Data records
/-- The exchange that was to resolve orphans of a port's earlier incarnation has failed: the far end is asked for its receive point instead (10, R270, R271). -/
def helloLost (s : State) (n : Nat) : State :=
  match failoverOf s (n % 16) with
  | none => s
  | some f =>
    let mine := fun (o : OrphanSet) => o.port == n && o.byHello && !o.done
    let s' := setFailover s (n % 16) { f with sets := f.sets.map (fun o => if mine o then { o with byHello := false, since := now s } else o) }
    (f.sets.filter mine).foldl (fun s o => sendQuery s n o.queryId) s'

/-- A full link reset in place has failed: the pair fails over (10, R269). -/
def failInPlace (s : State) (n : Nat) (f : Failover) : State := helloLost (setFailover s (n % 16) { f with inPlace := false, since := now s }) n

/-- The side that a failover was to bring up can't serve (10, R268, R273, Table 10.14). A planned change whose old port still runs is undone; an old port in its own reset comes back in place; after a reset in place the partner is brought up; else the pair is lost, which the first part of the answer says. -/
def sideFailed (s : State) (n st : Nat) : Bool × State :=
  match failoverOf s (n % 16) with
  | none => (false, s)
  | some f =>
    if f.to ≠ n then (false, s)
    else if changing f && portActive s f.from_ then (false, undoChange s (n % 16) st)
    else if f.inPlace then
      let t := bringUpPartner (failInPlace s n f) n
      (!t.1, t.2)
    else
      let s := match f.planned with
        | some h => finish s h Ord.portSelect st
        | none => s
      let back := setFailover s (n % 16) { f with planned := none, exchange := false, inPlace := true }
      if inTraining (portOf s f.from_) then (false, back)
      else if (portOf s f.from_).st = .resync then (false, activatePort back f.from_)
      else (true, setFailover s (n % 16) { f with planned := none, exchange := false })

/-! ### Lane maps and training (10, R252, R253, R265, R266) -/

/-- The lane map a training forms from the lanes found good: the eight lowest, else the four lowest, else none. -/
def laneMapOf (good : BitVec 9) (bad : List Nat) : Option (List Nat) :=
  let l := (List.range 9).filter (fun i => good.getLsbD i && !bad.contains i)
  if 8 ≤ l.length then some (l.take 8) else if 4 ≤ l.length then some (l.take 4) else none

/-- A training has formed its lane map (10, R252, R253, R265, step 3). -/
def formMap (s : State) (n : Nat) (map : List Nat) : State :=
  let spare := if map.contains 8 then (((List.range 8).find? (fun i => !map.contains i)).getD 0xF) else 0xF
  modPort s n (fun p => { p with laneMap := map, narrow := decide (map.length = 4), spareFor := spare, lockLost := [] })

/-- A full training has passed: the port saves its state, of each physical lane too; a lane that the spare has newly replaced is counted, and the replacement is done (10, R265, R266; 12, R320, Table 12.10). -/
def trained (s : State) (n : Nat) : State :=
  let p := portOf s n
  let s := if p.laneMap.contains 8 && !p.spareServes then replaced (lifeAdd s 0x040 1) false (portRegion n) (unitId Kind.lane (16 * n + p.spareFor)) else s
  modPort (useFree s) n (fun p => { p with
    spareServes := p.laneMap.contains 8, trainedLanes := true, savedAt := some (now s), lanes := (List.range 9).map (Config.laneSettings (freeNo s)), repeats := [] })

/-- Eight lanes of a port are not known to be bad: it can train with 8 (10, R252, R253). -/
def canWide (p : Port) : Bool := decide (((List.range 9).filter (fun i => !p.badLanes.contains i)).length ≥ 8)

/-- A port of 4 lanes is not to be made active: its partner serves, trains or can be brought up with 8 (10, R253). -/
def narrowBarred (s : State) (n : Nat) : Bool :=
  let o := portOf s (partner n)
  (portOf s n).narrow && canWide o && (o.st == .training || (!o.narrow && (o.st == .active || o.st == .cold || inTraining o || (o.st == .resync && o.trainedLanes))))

==

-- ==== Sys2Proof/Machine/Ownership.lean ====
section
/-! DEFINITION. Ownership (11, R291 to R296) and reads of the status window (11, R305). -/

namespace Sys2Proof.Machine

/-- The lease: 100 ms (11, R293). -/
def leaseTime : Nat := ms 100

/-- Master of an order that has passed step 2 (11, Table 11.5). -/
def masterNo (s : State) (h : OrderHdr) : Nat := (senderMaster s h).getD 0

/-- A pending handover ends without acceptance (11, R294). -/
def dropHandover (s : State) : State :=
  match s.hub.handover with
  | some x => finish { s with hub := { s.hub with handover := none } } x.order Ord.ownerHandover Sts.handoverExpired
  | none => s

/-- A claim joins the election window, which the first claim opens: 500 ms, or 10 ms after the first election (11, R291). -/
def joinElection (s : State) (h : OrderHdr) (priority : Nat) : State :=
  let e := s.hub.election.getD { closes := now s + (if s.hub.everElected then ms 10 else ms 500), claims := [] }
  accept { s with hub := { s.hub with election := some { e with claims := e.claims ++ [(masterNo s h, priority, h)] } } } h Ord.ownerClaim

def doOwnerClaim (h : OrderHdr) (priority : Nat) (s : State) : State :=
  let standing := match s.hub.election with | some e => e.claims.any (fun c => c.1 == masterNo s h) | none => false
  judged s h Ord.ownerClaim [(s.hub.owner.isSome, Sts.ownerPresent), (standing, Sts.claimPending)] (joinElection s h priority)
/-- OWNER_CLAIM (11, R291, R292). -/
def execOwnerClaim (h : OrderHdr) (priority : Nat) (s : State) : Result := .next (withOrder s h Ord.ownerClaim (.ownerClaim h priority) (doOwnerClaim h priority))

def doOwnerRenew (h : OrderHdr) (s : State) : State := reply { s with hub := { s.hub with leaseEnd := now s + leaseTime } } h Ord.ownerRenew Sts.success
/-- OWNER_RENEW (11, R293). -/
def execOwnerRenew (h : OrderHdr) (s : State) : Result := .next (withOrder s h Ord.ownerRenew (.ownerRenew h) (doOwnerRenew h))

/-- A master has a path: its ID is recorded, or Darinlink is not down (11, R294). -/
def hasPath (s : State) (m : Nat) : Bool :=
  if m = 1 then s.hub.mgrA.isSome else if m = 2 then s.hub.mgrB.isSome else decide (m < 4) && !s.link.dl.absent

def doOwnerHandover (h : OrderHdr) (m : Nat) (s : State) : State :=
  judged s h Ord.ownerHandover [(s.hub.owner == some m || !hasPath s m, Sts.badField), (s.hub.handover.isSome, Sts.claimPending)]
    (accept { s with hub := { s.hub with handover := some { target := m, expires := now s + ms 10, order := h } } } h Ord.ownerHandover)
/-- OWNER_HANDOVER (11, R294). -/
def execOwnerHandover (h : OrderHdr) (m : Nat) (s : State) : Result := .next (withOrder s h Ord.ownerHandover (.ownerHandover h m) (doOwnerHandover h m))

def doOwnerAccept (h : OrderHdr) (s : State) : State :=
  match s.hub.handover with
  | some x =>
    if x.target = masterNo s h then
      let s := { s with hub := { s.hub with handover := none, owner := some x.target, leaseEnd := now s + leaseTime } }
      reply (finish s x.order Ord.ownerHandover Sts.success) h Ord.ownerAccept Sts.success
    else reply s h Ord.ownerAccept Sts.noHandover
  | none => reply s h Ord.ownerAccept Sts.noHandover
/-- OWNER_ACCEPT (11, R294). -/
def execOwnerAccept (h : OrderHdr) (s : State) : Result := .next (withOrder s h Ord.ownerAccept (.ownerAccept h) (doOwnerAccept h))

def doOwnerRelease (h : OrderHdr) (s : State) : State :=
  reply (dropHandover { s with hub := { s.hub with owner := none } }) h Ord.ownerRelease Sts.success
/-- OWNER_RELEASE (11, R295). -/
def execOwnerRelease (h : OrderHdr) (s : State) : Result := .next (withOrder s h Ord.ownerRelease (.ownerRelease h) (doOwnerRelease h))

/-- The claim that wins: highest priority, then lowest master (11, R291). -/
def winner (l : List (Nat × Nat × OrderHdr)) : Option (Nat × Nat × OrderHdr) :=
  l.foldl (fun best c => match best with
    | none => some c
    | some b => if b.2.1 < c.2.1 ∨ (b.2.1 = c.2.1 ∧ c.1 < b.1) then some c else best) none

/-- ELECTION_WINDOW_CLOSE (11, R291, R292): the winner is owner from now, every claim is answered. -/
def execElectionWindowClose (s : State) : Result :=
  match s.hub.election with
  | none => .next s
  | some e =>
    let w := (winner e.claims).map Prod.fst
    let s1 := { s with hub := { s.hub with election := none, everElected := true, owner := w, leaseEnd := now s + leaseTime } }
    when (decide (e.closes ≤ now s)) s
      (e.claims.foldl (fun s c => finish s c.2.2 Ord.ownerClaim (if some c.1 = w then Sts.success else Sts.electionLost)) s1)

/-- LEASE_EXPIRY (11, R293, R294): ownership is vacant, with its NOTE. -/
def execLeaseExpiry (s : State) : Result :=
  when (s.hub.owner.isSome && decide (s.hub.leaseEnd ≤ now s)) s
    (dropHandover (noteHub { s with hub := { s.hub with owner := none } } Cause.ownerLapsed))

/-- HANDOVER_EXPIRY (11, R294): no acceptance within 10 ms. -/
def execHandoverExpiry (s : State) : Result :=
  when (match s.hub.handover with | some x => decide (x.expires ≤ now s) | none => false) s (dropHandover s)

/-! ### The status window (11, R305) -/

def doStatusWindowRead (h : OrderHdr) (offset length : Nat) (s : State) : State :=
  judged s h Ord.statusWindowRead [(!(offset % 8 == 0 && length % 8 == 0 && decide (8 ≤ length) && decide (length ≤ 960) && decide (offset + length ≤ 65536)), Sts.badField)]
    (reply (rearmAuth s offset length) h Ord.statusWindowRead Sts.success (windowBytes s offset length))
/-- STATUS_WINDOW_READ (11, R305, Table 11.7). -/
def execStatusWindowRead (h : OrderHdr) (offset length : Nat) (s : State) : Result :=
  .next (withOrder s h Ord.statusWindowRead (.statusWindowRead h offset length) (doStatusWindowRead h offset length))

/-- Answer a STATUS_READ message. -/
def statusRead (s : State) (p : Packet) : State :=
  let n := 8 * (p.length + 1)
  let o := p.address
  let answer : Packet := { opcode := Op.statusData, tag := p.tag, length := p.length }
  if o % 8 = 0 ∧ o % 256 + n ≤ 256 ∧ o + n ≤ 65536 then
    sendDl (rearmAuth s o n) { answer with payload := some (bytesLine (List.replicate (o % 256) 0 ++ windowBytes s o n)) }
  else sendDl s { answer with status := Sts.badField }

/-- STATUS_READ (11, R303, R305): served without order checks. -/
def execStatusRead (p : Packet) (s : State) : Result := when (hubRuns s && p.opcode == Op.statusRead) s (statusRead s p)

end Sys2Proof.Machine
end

Work item - Above are some records; copy exactly the lines from the one with "R270, R271). -/" through the one with "let l := (List.range", both included, and no others.

Finished exercise -
/-- The exchange that was to resolve orphans of a port's earlier incarnation has failed: the far end is asked for its receive point instead (10, R270, R271). -/
def helloLost (s : State) (n : Nat) : State :=
  match failoverOf s (n % 16) with
  | none => s
  | some f =>
    let mine := fun (o : OrphanSet) => o.port == n && o.byHello && !o.done
    let s' := setFailover s (n % 16) { f with sets := f.sets.map (fun o => if mine o then { o with byHello := false, since := now s } else o) }
    (f.sets.filter mine).foldl (fun s o => sendQuery s n o.queryId) s'

/-- A full link reset in place has failed: the pair fails over (10, R269). -/
def failInPlace (s : State) (n : Nat) (f : Failover) : State := helloLost (setFailover s (n % 16) { f with inPlace := false, since := now s }) n

/-- The side that a failover was to bring up can't serve (10, R268, R273, Table 10.14). A planned change whose old port still runs is undone; an old port in its own reset comes back in place; after a reset in place the partner is brought up; else the pair is lost, which the first part of the answer says. -/
def sideFailed (s : State) (n st : Nat) : Bool × State :=
  match failoverOf s (n % 16) with
  | none => (false, s)
  | some f =>
    if f.to ≠ n then (false, s)
    else if changing f && portActive s f.from_ then (false, undoChange s (n % 16) st)
    else if f.inPlace then
      let t := bringUpPartner (failInPlace s n f) n
      (!t.1, t.2)
    else
      let s := match f.planned with
        | some h => finish s h Ord.portSelect st
        | none => s
      let back := setFailover s (n % 16) { f with planned := none, exchange := false, inPlace := true }
      if inTraining (portOf s f.from_) then (false, back)
      else if (portOf s f.from_).st = .resync then (false, activatePort back f.from_)
      else (true, setFailover s (n % 16) { f with planned := none, exchange := false })

/-! ### Lane maps and training (10, R252, R253, R265, R266) -/

/-- The lane map a training forms from the lanes found good: the eight lowest, else the four lowest, else none. -/
def laneMapOf (good : BitVec 9) (bad : List Nat) : Option (List Nat) :=
  let l := (List.range 9).filter (fun i => good.getLsbD i && !bad.contains i)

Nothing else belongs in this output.